> WHAT NEEDS TO BE DONE: Could you show all lines in the entries below that contain the string "opQuant"?

> Records contained in a dataset:
----------------------------------------
-- ==== Sys2Proof/Machine/Chain.lean ====
section
/-! DEFINITION. Chains: their bytes, their refusals and the arithmetic of every stage
(spec/07_fused_chains.md R178 to R209). -/

namespace Sys2Proof.Machine

/-! ### Bytes (R179 to R181, R190) -/

def Stage.op (s : Stage) : Nat := byteAt s.raw 0
def Stage.ifmt (s : Stage) : Nat := byteAt s.raw 1 % 4
def Stage.reg (s : Stage) : Nat := byteAt s.raw 1 / 4 % 8
def Stage.ctl (s : Stage) : Nat := byteAt s.raw 2
def Stage.u (s : Stage) (o n : Nat) : Nat := leAt s.raw o n
/-- An FP32 parameter. -/
def Stage.f32 (s : Stage) (o : Nat) : XVal := floatValue .fp32 (s.u o 4)
def Stage.addr (s : Stage) : Nat := s.u 8 8

def opProd : Nat := 1
def opScale : Nat := 2
def opBias : Nat := 3
def opAct : Nat := 4
def opNorm : Nat := 5
def opRowstat : Nat := 6
def opResid : Nat := 7
def opClip : Nat := 8
def opMask : Nat := 9
def opAmax : Nat := 0xA
def opRowfn : Nat := 0xB
def opQuant : Nat := 0xC
def opPair : Nat := 0xD
def opCast : Nat := 0xE

/-- A chain from its header and stage bytes (R179). -/
def chainOf (hd body : List Byte) : Chain :=
  let n := byteAt hd 0
  { nstg := n, subn := nbit (byteAt hd 1) 0, ovf := nbit (byteAt hd 1) 1, ctag := BitVec.ofNat 32 (leAt hd 4 4)
    stages := (List.range (min n 12)).map fun i => { raw := (body.drop (32 * i)).take 32 } }

/-- Bytes at a chain's address: the reservoir by its control window addresses, 0x0400_0000 to 0x07FF_FFFF, and host memory by
every other one (R178; DESIGN CHOICE, log entry 114). -/
def chainRead (a n : Nat) : Io (List Byte) := fun s =>
  if 0x4000000 ≤ a ∧ a < 0x8000000 then (.ok (resBytes s (a - 0x4000000) n), s) else ioRead a n s

/-- The header of a chain, without its stages. -/
def ioChainHead (a : Nat) : Io Chain := do return chainOf (← chainRead a 32) []

/-- A chain read at an address: its header, then its stages. -/
def ioChain (a : Nat) : Io Chain := do
  let hd ← chainRead a 32
  let n := min (byteAt hd 0) 12
  if n = 0 then return chainOf hd []
  else return chainOf hd (← chainRead (a + 32) (32 * n))

/-- Stages of a region with their index in the chain. -/
def Chain.region (c : Chain) (r : Nat) : List (Nat × Stage) :=
  (c.stages.zipIdx.filter fun x => x.1.reg = r).map fun (s, i) => (i, s)

def Chain.prod1 (c : Chain) : Option (Nat × Stage) := (c.region 2).head?
def Chain.prod2 (c : Chain) : Option (Nat × Stage) := (c.region 4).head?
def Chain.isPass (c : Chain) : Bool := c.stages.all fun s => s.op ≠ opProd
def Chain.last (c : Chain) : Option Stage := c.stages.getLast?
def Chain.quant (c : Chain) : Option Stage := c.last.bind fun s => if s.op = opQuant then some s else none
def Chain.pair (c : Chain) : Option Stage := c.last.bind fun s => if s.op = opPair then some s else none

def Stage.csrc (s : Stage) : Nat := s.ctl % 4
def Stage.hdrm (s : Stage) : Nat := s.ctl / 4 % 8
def Stage.irs (s : Stage) : Bool := nbit s.ctl 5
def Stage.camx (s : Stage) : Bool := nbit s.ctl 6
def Stage.ishift (s : Stage) : Nat := byteAt s.raw 3 % 128
def Stage.tiles (s : Stage) : Nat := s.u 4 2
def Stage.izp (s : Stage) : Int := signedOf 8 (s.u 6 1)
def Stage.imul (s : Stage) : Int := signedOf 32 (s.u 8 4)
def Stage.wstage (s : Stage) : Nat := s.u 16 8
def Stage.camax (s : Stage) : Nat := s.u 24 8

/-- Integer rescale is selected (R145). -/
def Chain.irs (c : Chain) : Bool := (c.quant.map (·.irs)).getD false

/-! ### Structure and refusals (R182, R185, R186) -/

/-- Incoming format of the stage at an index: the IFMT of the stage before it on its path; X40 for the first. -/
def Chain.incoming (c : Chain) (i : Nat) : Nat :=
  match c.stages[i]? with
  | none => 2
  | some s =>
    let same := fun (t : Stage) => if s.reg < 2 then t.reg = s.reg else 2 ≤ t.reg
    match ((c.stages.take i).filter same).getLast? with
    | some t => t.ifmt
    | none => 2

/-- Whether the table of R182 admits a stage in its region. -/
def Stage.admitted (s : Stage) (lastMid hasProd2 : Bool) : Bool :=
  let r := s.reg
  let pro := r = 0 ∨ r = 1
  match s.op with
  | 1 => r = 2 ∨ r = 4
  | 2 => r = 5 ∨ ((pro ∨ r = 3) ∧ s.ctl % 4 ≠ 3)
  | 3 | 4 | 8 | 0xE => pro ∨ r = 3 ∨ r = 5
  | 5 => r = 5 ∨ (pro ∧ s.ctl % 2 = 1)
  | 6 | 7 | 0xA => r = 5
  | 9 => r = 3 ∨ r = 5
  | 0xB => (r = 3 ∧ lastMid = true ∧ hasProd2 = true) ∨ (r = 5 ∧ hasProd2 = false)
  | 0xC | 0xD => r = 5
  | _ => false

/-- Whether an FP32 parameter is finite. -/
def Stage.fin32 (s : Stage) (o : Nat) : Bool := (s.f32 o).isFin

/-- Conditions of R186 and R190 on a stage's own fields. -/
def Stage.fieldsOk (s : Stage) : Bool :=
  match s.op with
  | 1 => if s.reg = 2 then s.addr = 0 else s.addr ≠ 0
  | 2 => if s.ctl % 4 = 0 then s.fin32 4 else s.addr ≠ 0
  | 3 => if s.ctl % 2 = 0 then s.fin32 4 else s.addr ≠ 0
  | 4 => s.ctl ≤ 5 ∧ (s.ctl ≠ 1 ∨ s.fin32 4 = true)
  | 5 => s.fin32 4 = true ∧ (s.f32 4).sgn = false ∧ (s.ctl % 2 = 0 ∨ s.u 24 8 ≠ 0)
  | 7 | 0xA | 0xD => s.addr ≠ 0
  | 8 => (s.f32 4).isNan = false ∧ (s.f32 8).isNan = false ∧ xlt (s.f32 8) (s.f32 4) = false
  | 9 => s.ctl % 4 < 2 ∧ (s.ctl % 4 ≠ 1 ∨ s.addr ≠ 0)
  | 0xC => s.csrc ≠ 3 ∧ s.ishift ≤ 95 ∧ (s.csrc = 0 ∨ (s.tiles ≠ 0 ∧ s.wstage ≠ 0)) ∧ (s.camx = false ∨ s.camax ≠ 0)
  | 0xE => (s.ctl % 16 ≤ 1 ∨ (3 ≤ s.ctl % 16 ∧ s.ctl % 16 ≤ 7)) ∧ ¬(s.ctl % 16 = 1 ∧ s.ifmt = 0)
  | _ => true

/-- The IFMT conditions of R182 on the stage at an index. -/
def Chain.ifmtOk (c : Chain) (i : Nat) (s : Stage) : Bool :=
  let inc := c.incoming i
  match s.op with
  | 0xC => true
  | 0xD => inc ≠ 0
  | 6 | 9 | 0xA => s.ifmt = inc ∧ s.ifmt ≠ 3 ∧ ¬(c.isPass = true ∧ i = 0)
  | 0xB => s.ifmt = 0
  | _ => s.ifmt ≠ 3

/-- R185: what the last stage asks of OUT. -/
def Chain.outOk (c : Chain) (out : Desc) : Bool :=
  match c.last with
  | none => false
  | some s =>
    if s.op = opQuant then out.isCake || out.isMx
    else if s.op = opPair then out.isPlain && out.fmt == 0
    else out.isPlain && out.format.isWide && (s.ifmt == 2 || s.ifmt == out.fmt)

/-- The refusals of R186 that the chain and OUT decide. -/
def Chain.bad (c : Chain) (out : Option Desc) : Bool :=
  let n := c.nstg
  let ss := c.stages
  let idx := ss.zipIdx
  let hasP2 := (c.region 4).length ≠ 0
  let mids := c.region 3
  let lastMid := (mids.getLast?).map (·.1)
  let prods := (ss.filter (·.op = opProd)).length
  let p1 := (c.region 2).length
  let p2 := (c.region 4).length
  let mono := (List.range (ss.length - 1)).all fun i =>
    decide (((ss[i]?).map (·.reg)).getD 0 ≤ ((ss[i + 1]?).map (·.reg)).getD 0)
  let proLast := fun (r : Nat) => match (c.region r).getLast? with
    | some (_, s) => s.ifmt = 2
    | none => false
  decide (n = 0) || decide (12 < n) || !mono
    || idx.any (fun (s, i) => decide (s.reg > 5) || !s.admitted (decide (lastMid = some i)) hasP2 || !s.fieldsOk
      || !c.ifmtOk i s || ((s.op = opQuant || s.op = opPair) && decide (i + 1 ≠ n))
      || (s.op = opNorm && s.ctl % 2 = 0 && !(ss.take i).any (fun t => t.op = opRowstat)))
    || (if prods = 0 then ss.any (fun s => decide (s.reg ≠ 5))
        else decide (p1 ≠ 1) || decide (1 < p2)
          || (hasP2 && !(mids.getLast?.map fun x => x.2.op == opRowfn).getD false) || (!hasP2 && !mids.isEmpty))
    || proLast 0 || proLast 1
    || (match out with | some d => !c.outOk d | none => false)

/-! ### A tile under computation -/

/-- A segment record of ROWSTAT (R199). -/
structure SegRec where
  n    : Nat
  mean : XVal
  m2   : XVal
  nf   : Bool
  deriving DecidableEq, Repr

/-- What a tile attempt gathers: events, malformed cakes, the writes and merges it will issue, and the records that the
nearest ROWSTAT formed for each of its rows. -/
structure Acc where
  t : TEv := {}
  bads : List CakeBad := []
  writes : List TWrite := []
  merges : List (Aop × Nat × Nat) := []
  stat : List (List SegRec) := []
  deriving Repr

/-- A tile computation. -/
abbrev Tl := StateT Acc Io

def Tl.io {α : Type} (x : Io α) : Tl α := fun a => do let r ← x; return (r, a)
def Tl.ev (f : TEv → TEv) : Tl Unit := fun a => return ((), { a with t := f a.t })
def Tl.store (w : TWrite) : Tl Unit := fun a => return ((), { a with writes := a.writes ++ [w] })
def Tl.write (addr : Nat) (bs : List Byte) : Tl Unit := Tl.store { addr := addr, bytes := bs }
def Tl.merge (o : Aop) (addr v : Nat) : Tl Unit := fun a => return ((), { a with merges := a.merges ++ [(o, addr, v)] })
def Tl.bads (l : List CakeBad) : Tl Unit := fun a =>
  return ((), { a with bads := a.bads ++ l, t := { a.t with ev := { a.t.ev with badcake := a.t.ev.badcake || !l.isEmpty } } })
/-- A value the spec leaves open. -/
def Tl.free (w : Nat) : Tl (BitVec w) := fun a s => let (v, s) := takeFree w s; (.ok (v, a), s)

/-- A tile's values by row and column; none at a position that is not present. -/
abbrev Mat := List (List (Option XVal))

/-- MODE bits of the chain. -/
structure Cx where
  subn : Bool := false
  ovf  : Bool := false
  /-- Columns of a row for ROWSTAT and NORMAPPLY. -/
  ncols : Nat := 0
  /-- Second reads of malformed cakes. -/
  good  : Reread := []

def mapMat (r0 c0 : Nat) (m : Mat) (f : Nat → Nat → XVal → Tl XVal) : Tl Mat :=
  m.zipIdx.mapM fun (row, i) => row.zipIdx.mapM fun (v, j) => match v with
    | none => pure none
    | some x => do return some (← f (r0 + i) (c0 + j) x)

/-- R183: the rounding into an intermediate format. -/
def toIfmt (cx : Cx) (ifmt : Nat) (x : XVal) : Tl XVal := do
  if ifmt = 2 then
    let (v, o) := roundX40 x
    Tl.ev (·.overflow o)
    return v
  else
    let (v, w) := limitFloat (if ifmt = 1 then .fp32 else .w16) cx.subn cx.ovf x
    Tl.ev (·.write false w)
    return v

/-- An operation's value with its INVALID reported at a stage (R184). -/
def stageOp (i j idx : Nat) (r : XVal × Option Inval) : Tl XVal := do
  match r.2 with
  | some c => Tl.ev (·.inval i j 0xFFFFFFFF idx c)
  | none => pure ()
  return r.1

/-- A conversion to X40 that raises OVERFLOW. -/
def stageX40 (x : XVal) : Tl XVal := do
  let (v, o) := roundX40 x
  Tl.ev (·.overflow o)
  return v

/-- Entries of a W16 vector from an index on, read under SUBN (R47). -/
def readVec (cx : Cx) (a from_ n : Nat) : Tl (List XVal) := do
  let bs ← Tl.io (ioRead (a + 2 * from_) (2 * n))
  let rs := (List.range n).map fun k => readWide .w16 cx.subn (leAt bs (2 * k) 2)
  Tl.ev (·.flush (rs.any (·.2)))
  return rs.map (·.1)

/-! ### Activations (R194 to R196) -/

def cT : List W32 := [0x3F800000, 0x3F8B95C2, 0x3F9837F0, 0x3FA5FED7, 0x3FB504F3, 0x3FC5672A, 0x3FD744FD, 0x3FEAC0C7]
def cC1 : Q := fp32Q 0x3F317218
def cC2 : Q := fp32Q 0x3E75FDF0
def cC3 : Q := fp32Q 0x3D635847
def cC4 : Q := fp32Q 0x3C1D955B
def cC5 : Q := fp32Q 0x3AAEC3FF
def cK0 : Q := fp32Q 0x3F4C422A
def cK1 : Q := fp32Q 0x3D372713
def cT3 : Q := fp32Q 0xBEAAAAAB
def cT5 : Q := fp32Q 0x3E088889

/-- to_x40 of an exact value of moderate size. -/
def rq (q : Q) : Q := roundGrid .rto 29 (-510) q

/-- expx of R194. -/
def expx (x : XVal) : XVal :=
  match x with
  | .nan => .nan
  | .inf false => .inf false
  | .inf true => xzero
  | .fin q =>
    let y := qmul q (qmul (qofInt 0xB8AA3B29) (qpow2 (-31)))
    if qle (qofInt 512) y then .inf false
    else if qlt y (qofInt (-540)) then xzero
    else
      let i := qfloor y
      let f := qsub y (qofInt i)
      let j := (qfloor (qmul f (qofInt 8))).toNat
      let r := rq (qsub f ⟨(j : Int), 8⟩)
      let p := [cC4, cC3, cC2, cC1, qone].foldl (fun p c => rq (qadd (qmul p r) c)) cC5
      x40Quiet (.fin (qmul (qmul (fp32Q (cT.getD j 0)) p) (qpow2 i)))

/-- sig(u) of R195. -/
def sigm (u : XVal) : XVal :=
  match expx (match u with | .fin q => .fin (qneg q) | .inf n => .inf (!n) | .nan => .nan) with
  | .fin e => x40Quiet (.fin (qdiv qone (qadd qone e)))
  | .inf _ => xzero
  | .nan => .nan

def xq : XVal → Q
  | .fin q => q
  | _ => qzero

/-- The product of two extended reals where no INVALID is raised. -/
def mulQuiet (a b : XVal) : XVal := (xmul a b).1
----------------------------------------
> TASK RESPONSE:
def opQuant : Nat := 0xC
def Chain.quant (c : Chain) : Option Stage := c.last.bind fun s => if s.op = opQuant then some s else none
    if s.op = opQuant then out.isCake || out.isMx
      || !c.ifmtOk i s || ((s.op = opQuant || s.op = opPair) && decide (i + 1 ≠ n))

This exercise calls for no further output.